**Brief**.
The expected output is exactly the lines below, starting at the line with "(s.setStations x).lanes = s.lanes := rfl" and ending at the line with "s.line with stations", both included; no other line belongs in it.

───── Exercise data

/-! setRoster -/

@[simp] theorem State.setRoster_boot (s : State) (x : Roster) : (s.setRoster x).boot = s.boot := rfl
@[simp] theorem State.setRoster_checkPassed (s : State) (x : Roster) : (s.setRoster x).checkPassed = s.checkPassed := rfl
@[simp] theorem State.setRoster_phase (s : State) (x : Roster) : (s.setRoster x).phase = s.phase := rfl
@[simp] theorem State.setRoster_times (s : State) (x : Roster) : (s.setRoster x).times = s.times := rfl
@[simp] theorem State.setRoster_beams (s : State) (x : Roster) : (s.setRoster x).beams = s.beams := rfl
@[simp] theorem State.setRoster_clock (s : State) (x : Roster) : (s.setRoster x).clock = s.clock := rfl
@[simp] theorem State.setRoster_register (s : State) (x : Roster) : (s.setRoster x).register = s.register := rfl
@[simp] theorem State.setRoster_cursor (s : State) (x : Roster) : (s.setRoster x).cursor = s.cursor := rfl
@[simp] theorem State.setRoster_visits (s : State) (x : Roster) : (s.setRoster x).visits = s.visits := rfl
@[simp] theorem State.setRoster_router (s : State) (x : Roster) : (s.setRoster x).router = s.router := rfl
@[simp] theorem State.setRoster_islands (s : State) (x : Roster) : (s.setRoster x).islands = s.islands := rfl
@[simp] theorem State.setRoster_diesel (s : State) (x : Roster) : (s.setRoster x).diesel = s.diesel := rfl
@[simp] theorem State.setRoster_gas (s : State) (x : Roster) : (s.setRoster x).gas = s.gas := rfl
@[simp] theorem State.setRoster_washes (s : State) (x : Roster) : (s.setRoster x).washes = s.washes := rfl
@[simp] theorem State.setRoster_lanes (s : State) (x : Roster) : (s.setRoster x).lanes = s.lanes := rfl
@[simp] theorem State.setRoster_roster (s : State) (x : Roster) : (s.setRoster x).roster = x := rfl
@[simp] theorem State.setRoster_line (s : State) (x : Roster) : (s.setRoster x).line = s.line := rfl
@[simp] theorem State.setRoster_port (s : State) (x : Roster) : (s.setRoster x).port = s.port := rfl
@[simp] theorem State.setRoster_attention (s : State) (x : Roster) : (s.setRoster x).attention = s.attention := rfl
@[simp] theorem State.setRoster_pending (s : State) (x : Roster) : (s.setRoster x).pending = s.pending := rfl

/-! setLine -/

@[simp] theorem State.setLine_boot (s : State) (x : Line) : (s.setLine x).boot = s.boot := rfl
@[simp] theorem State.setLine_checkPassed (s : State) (x : Line) : (s.setLine x).checkPassed = s.checkPassed := rfl
@[simp] theorem State.setLine_phase (s : State) (x : Line) : (s.setLine x).phase = s.phase := rfl
@[simp] theorem State.setLine_times (s : State) (x : Line) : (s.setLine x).times = s.times := rfl
@[simp] theorem State.setLine_beams (s : State) (x : Line) : (s.setLine x).beams = s.beams := rfl
@[simp] theorem State.setLine_clock (s : State) (x : Line) : (s.setLine x).clock = s.clock := rfl
@[simp] theorem State.setLine_register (s : State) (x : Line) : (s.setLine x).register = s.register := rfl
@[simp] theorem State.setLine_cursor (s : State) (x : Line) : (s.setLine x).cursor = s.cursor := rfl
@[simp] theorem State.setLine_visits (s : State) (x : Line) : (s.setLine x).visits = s.visits := rfl
@[simp] theorem State.setLine_router (s : State) (x : Line) : (s.setLine x).router = s.router := rfl
@[simp] theorem State.setLine_islands (s : State) (x : Line) : (s.setLine x).islands = s.islands := rfl
@[simp] theorem State.setLine_diesel (s : State) (x : Line) : (s.setLine x).diesel = s.diesel := rfl
@[simp] theorem State.setLine_gas (s : State) (x : Line) : (s.setLine x).gas = s.gas := rfl
@[simp] theorem State.setLine_washes (s : State) (x : Line) : (s.setLine x).washes = s.washes := rfl
@[simp] theorem State.setLine_lanes (s : State) (x : Line) : (s.setLine x).lanes = s.lanes := rfl
@[simp] theorem State.setLine_roster (s : State) (x : Line) : (s.setLine x).roster = s.roster := rfl
@[simp] theorem State.setLine_line (s : State) (x : Line) : (s.setLine x).line = x := rfl
@[simp] theorem State.setLine_port (s : State) (x : Line) : (s.setLine x).port = s.port := rfl
@[simp] theorem State.setLine_attention (s : State) (x : Line) : (s.setLine x).attention = s.attention := rfl
@[simp] theorem State.setLine_pending (s : State) (x : Line) : (s.setLine x).pending = s.pending := rfl

/-! setPort -/

@[simp] theorem State.setPort_boot (s : State) (x : Port) : (s.setPort x).boot = s.boot := rfl
@[simp] theorem State.setPort_checkPassed (s : State) (x : Port) : (s.setPort x).checkPassed = s.checkPassed := rfl
@[simp] theorem State.setPort_phase (s : State) (x : Port) : (s.setPort x).phase = s.phase := rfl
@[simp] theorem State.setPort_times (s : State) (x : Port) : (s.setPort x).times = s.times := rfl
@[simp] theorem State.setPort_beams (s : State) (x : Port) : (s.setPort x).beams = s.beams := rfl
@[simp] theorem State.setPort_clock (s : State) (x : Port) : (s.setPort x).clock = s.clock := rfl
@[simp] theorem State.setPort_register (s : State) (x : Port) : (s.setPort x).register = s.register := rfl
@[simp] theorem State.setPort_cursor (s : State) (x : Port) : (s.setPort x).cursor = s.cursor := rfl
@[simp] theorem State.setPort_visits (s : State) (x : Port) : (s.setPort x).visits = s.visits := rfl
@[simp] theorem State.setPort_router (s : State) (x : Port) : (s.setPort x).router = s.router := rfl
@[simp] theorem State.setPort_islands (s : State) (x : Port) : (s.setPort x).islands = s.islands := rfl
@[simp] theorem State.setPort_diesel (s : State) (x : Port) : (s.setPort x).diesel = s.diesel := rfl
@[simp] theorem State.setPort_gas (s : State) (x : Port) : (s.setPort x).gas = s.gas := rfl
@[simp] theorem State.setPort_washes (s : State) (x : Port) : (s.setPort x).washes = s.washes := rfl
@[simp] theorem State.setPort_lanes (s : State) (x : Port) : (s.setPort x).lanes = s.lanes := rfl
@[simp] theorem State.setPort_roster (s : State) (x : Port) : (s.setPort x).roster = s.roster := rfl
@[simp] theorem State.setPort_line (s : State) (x : Port) : (s.setPort x).line = s.line := rfl
@[simp] theorem State.setPort_port (s : State) (x : Port) : (s.setPort x).port = x := rfl
@[simp] theorem State.setPort_attention (s : State) (x : Port) : (s.setPort x).attention = s.attention := rfl
@[simp] theorem State.setPort_pending (s : State) (x : Port) : (s.setPort x).pending = s.pending := rfl

/-! setAttention -/

@[simp] theorem State.setAttention_boot (s : State) (x : Attention) : (s.setAttention x).boot = s.boot := rfl
@[simp] theorem State.setAttention_checkPassed (s : State) (x : Attention) : (s.setAttention x).checkPassed = s.checkPassed := rfl
@[simp] theorem State.setAttention_phase (s : State) (x : Attention) : (s.setAttention x).phase = s.phase := rfl
@[simp] theorem State.setAttention_times (s : State) (x : Attention) : (s.setAttention x).times = s.times := rfl
@[simp] theorem State.setAttention_beams (s : State) (x : Attention) : (s.setAttention x).beams = s.beams := rfl
@[simp] theorem State.setAttention_clock (s : State) (x : Attention) : (s.setAttention x).clock = s.clock := rfl
@[simp] theorem State.setAttention_register (s : State) (x : Attention) : (s.setAttention x).register = s.register := rfl
@[simp] theorem State.setAttention_cursor (s : State) (x : Attention) : (s.setAttention x).cursor = s.cursor := rfl
@[simp] theorem State.setAttention_visits (s : State) (x : Attention) : (s.setAttention x).visits = s.visits := rfl
@[simp] theorem State.setAttention_router (s : State) (x : Attention) : (s.setAttention x).router = s.router := rfl
@[simp] theorem State.setAttention_islands (s : State) (x : Attention) : (s.setAttention x).islands = s.islands := rfl
@[simp] theorem State.setAttention_diesel (s : State) (x : Attention) : (s.setAttention x).diesel = s.diesel := rfl
@[simp] theorem State.setAttention_gas (s : State) (x : Attention) : (s.setAttention x).gas = s.gas := rfl
@[simp] theorem State.setAttention_washes (s : State) (x : Attention) : (s.setAttention x).washes = s.washes := rfl
@[simp] theorem State.setAttention_lanes (s : State) (x : Attention) : (s.setAttention x).lanes = s.lanes := rfl
@[simp] theorem State.setAttention_roster (s : State) (x : Attention) : (s.setAttention x).roster = s.roster := rfl
@[simp] theorem State.setAttention_line (s : State) (x : Attention) : (s.setAttention x).line = s.line := rfl
@[simp] theorem State.setAttention_port (s : State) (x : Attention) : (s.setAttention x).port = s.port := rfl
@[simp] theorem State.setAttention_attention (s : State) (x : Attention) : (s.setAttention x).attention = x := rfl
@[simp] theorem State.setAttention_pending (s : State) (x : Attention) : (s.setAttention x).pending = s.pending := rfl

/-! setStations -/

@[simp] theorem State.setStations_boot (s : State) (x : Vector (Option Station) 16) :
    (s.setStations x).boot = s.boot := rfl
@[simp] theorem State.setStations_checkPassed (s : State) (x : Vector (Option Station) 16) :
    (s.setStations x).checkPassed = s.checkPassed := rfl
@[simp] theorem State.setStations_phase (s : State) (x : Vector (Option Station) 16) :
    (s.setStations x).phase = s.phase := rfl
@[simp] theorem State.setStations_times (s : State) (x : Vector (Option Station) 16) :
    (s.setStations x).times = s.times := rfl
@[simp] theorem State.setStations_beams (s : State) (x : Vector (Option Station) 16) :
    (s.setStations x).beams = s.beams := rfl
@[simp] theorem State.setStations_clock (s : State) (x : Vector (Option Station) 16) :
    (s.setStations x).clock = s.clock := rfl
@[simp] theorem State.setStations_register (s : State) (x : Vector (Option Station) 16) :
    (s.setStations x).register = s.register := rfl
@[simp] theorem State.setStations_cursor (s : State) (x : Vector (Option Station) 16) :
    (s.setStations x).cursor = s.cursor := rfl
@[simp] theorem State.setStations_visits (s : State) (x : Vector (Option Station) 16) :
    (s.setStations x).visits = s.visits := rfl
@[simp] theorem State.setStations_router (s : State) (x : Vector (Option Station) 16) :
    (s.setStations x).router = s.router := rfl
@[simp] theorem State.setStations_islands (s : State) (x : Vector (Option Station) 16) :
    (s.setStations x).islands = s.islands := rfl
@[simp] theorem State.setStations_diesel (s : State) (x : Vector (Option Station) 16) :
    (s.setStations x).diesel = s.diesel := rfl
@[simp] theorem State.setStations_gas (s : State) (x : Vector (Option Station) 16) :
    (s.setStations x).gas = s.gas := rfl
@[simp] theorem State.setStations_washes (s : State) (x : Vector (Option Station) 16) :
    (s.setStations x).washes = s.washes := rfl
@[simp] theorem State.setStations_lanes (s : State) (x : Vector (Option Station) 16) :
    (s.setStations x).lanes = s.lanes := rfl
@[simp] theorem State.setStations_roster (s : State) (x : Vector (Option Station) 16) :
    (s.setStations x).roster = s.roster := rfl
@[simp] theorem State.setStations_line (s : State) (x : Vector (Option Station) 16) :
    (s.setStations x).line = { s.line with stations := x } := rfl
@[simp] theorem State.setStations_port (s : State) (x : Vector (Option Station) 16) :
    (s.setStations x).port = s.port := rfl
@[simp] theorem State.setStations_attention (s : State) (x : Vector (Option Station) 16) :
    (s.setStations x).attention = s.attention := rfl
@[simp] theorem State.setStations_pending (s : State) (x : Vector (Option Station) 16) :
    (s.setStations x).pending = s.pending := rfl

/-! setDuties -/

@[simp] theorem State.setDuties_boot (s : State) (x : List Duty) :
    (s.setDuties x).boot = s.boot := rfl
@[simp] theorem State.setDuties_checkPassed (s : State) (x : List Duty) :
    (s.setDuties x).checkPassed = s.checkPassed := rfl
@[simp] theorem State.setDuties_phase (s : State) (x : List Duty) :
    (s.setDuties x).phase = s.phase := rfl
@[simp] theorem State.setDuties_times (s : State) (x : List Duty) :
    (s.setDuties x).times = s.times := rfl
@[simp] theorem State.setDuties_beams (s : State) (x : List Duty) :
    (s.setDuties x).beams = s.beams := rfl
@[simp] theorem State.setDuties_clock (s : State) (x : List Duty) :
    (s.setDuties x).clock = s.clock := rfl
@[simp] theorem State.setDuties_register (s : State) (x : List Duty) :
    (s.setDuties x).register = s.register := rfl
@[simp] theorem State.setDuties_cursor (s : State) (x : List Duty) :
    (s.setDuties x).cursor = s.cursor := rfl
@[simp] theorem State.setDuties_visits (s : State) (x : List Duty) :
    (s.setDuties x).visits = s.visits := rfl
@[simp] theorem State.setDuties_router (s : State) (x : List Duty) :
    (s.setDuties x).router = s.router := rfl
@[simp] theorem State.setDuties_islands (s : State) (x : List Duty) :
    (s.setDuties x).islands = s.islands := rfl
@[simp] theorem State.setDuties_diesel (s : State) (x : List Duty) :
    (s.setDuties x).diesel = s.diesel := rfl
@[simp] theorem State.setDuties_gas (s : State) (x : List Duty) :
    (s.setDuties x).gas = s.gas := rfl
@[simp] theorem State.setDuties_washes (s : State) (x : List Duty) :
    (s.setDuties x).washes = s.washes := rfl
@[simp] theorem State.setDuties_lanes (s : State) (x : List Duty) :
    (s.setDuties x).lanes = s.lanes := rfl
@[simp] theorem State.setDuties_roster (s : State) (x : List Duty) :
    (s.setDuties x).roster = { s.roster with duties := x } := rfl
@[simp] theorem State.setDuties_line (s : State) (x : List Duty) :
    (s.setDuties x).line = s.line := rfl
@[simp] theorem State.setDuties_port (s : State) (x : List Duty) :
    (s.setDuties x).port = s.port := rfl
@[simp] theorem State.setDuties_attention (s : State) (x : List Duty) :
    (s.setDuties x).attention = s.attention := rfl
@[simp] theorem State.setDuties_pending (s : State) (x : List Duty) :
    (s.setDuties x).pending = s.pending := rfl

/-! setPlan -/

@[simp] theorem State.setPlan_boot (s : State) (x : Plan) :
    (s.setPlan x).boot = s.boot := rfl
@[simp] theorem State.setPlan_checkPassed (s : State) (x : Plan) :
    (s.setPlan x).checkPassed = s.checkPassed := rfl
@[simp] theorem State.setPlan_phase (s : State) (x : Plan) :
    (s.setPlan x).phase = s.phase := rfl
@[simp] theorem State.setPlan_times (s : State) (x : Plan) :
    (s.setPlan x).times = s.times := rfl
@[simp] theorem State.setPlan_beams (s : State) (x : Plan) :
    (s.setPlan x).beams = s.beams := rfl
@[simp] theorem State.setPlan_clock (s : State) (x : Plan) :
    (s.setPlan x).clock = s.clock := rfl
@[simp] theorem State.setPlan_register (s : State) (x : Plan) :
    (s.setPlan x).register = s.register := rfl
@[simp] theorem State.setPlan_cursor (s : State) (x : Plan) :
    (s.setPlan x).cursor = s.cursor := rfl
@[simp] theorem State.setPlan_visits (s : State) (x : Plan) :
    (s.setPlan x).visits = s.visits := rfl
@[simp] theorem State.setPlan_router (s : State) (x : Plan) :
    (s.setPlan x).router = s.router := rfl
@[simp] theorem State.setPlan_islands (s : State) (x : Plan) :
    (s.setPlan x).islands = s.islands := rfl
@[simp] theorem State.setPlan_diesel (s : State) (x : Plan) :
    (s.setPlan x).diesel = s.diesel := rfl
@[simp] theorem State.setPlan_gas (s : State) (x : Plan) :
    (s.setPlan x).gas = s.gas := rfl
@[simp] theorem State.setPlan_washes (s : State) (x : Plan) :
    (s.setPlan x).washes = s.washes := rfl
@[simp] theorem State.setPlan_lanes (s : State) (x : Plan) :
    (s.setPlan x).lanes = s.lanes := rfl
@[simp] theorem State.setPlan_roster (s : State) (x : Plan) :
    (s.setPlan x).roster = { s.roster with plan := x } := rfl
@[simp] theorem State.setPlan_line (s : State) (x : Plan) :
    (s.setPlan x).line = s.line := rfl
@[simp] theorem State.setPlan_port (s : State) (x : Plan) :
    (s.setPlan x).port = s.port := rfl
@[simp] theorem State.setPlan_attention (s : State) (x : Plan) :
    (s.setPlan x).attention = s.attention := rfl
@[simp] theorem State.setPlan_pending (s : State) (x : Plan) :
    (s.setPlan x).pending = s.pending := rfl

──────────

**Response to the task**.
    (s.setStations x).lanes = s.lanes := rfl
@[simp] theorem State.setStations_roster (s : State) (x : Vector (Option Station) 16) :
    (s.setStations x).roster = s.roster := rfl
@[simp] theorem State.setStations_line (s : State) (x : Vector (Option Station) 16) :
    (s.setStations x).line = { s.line with stations := x } := rfl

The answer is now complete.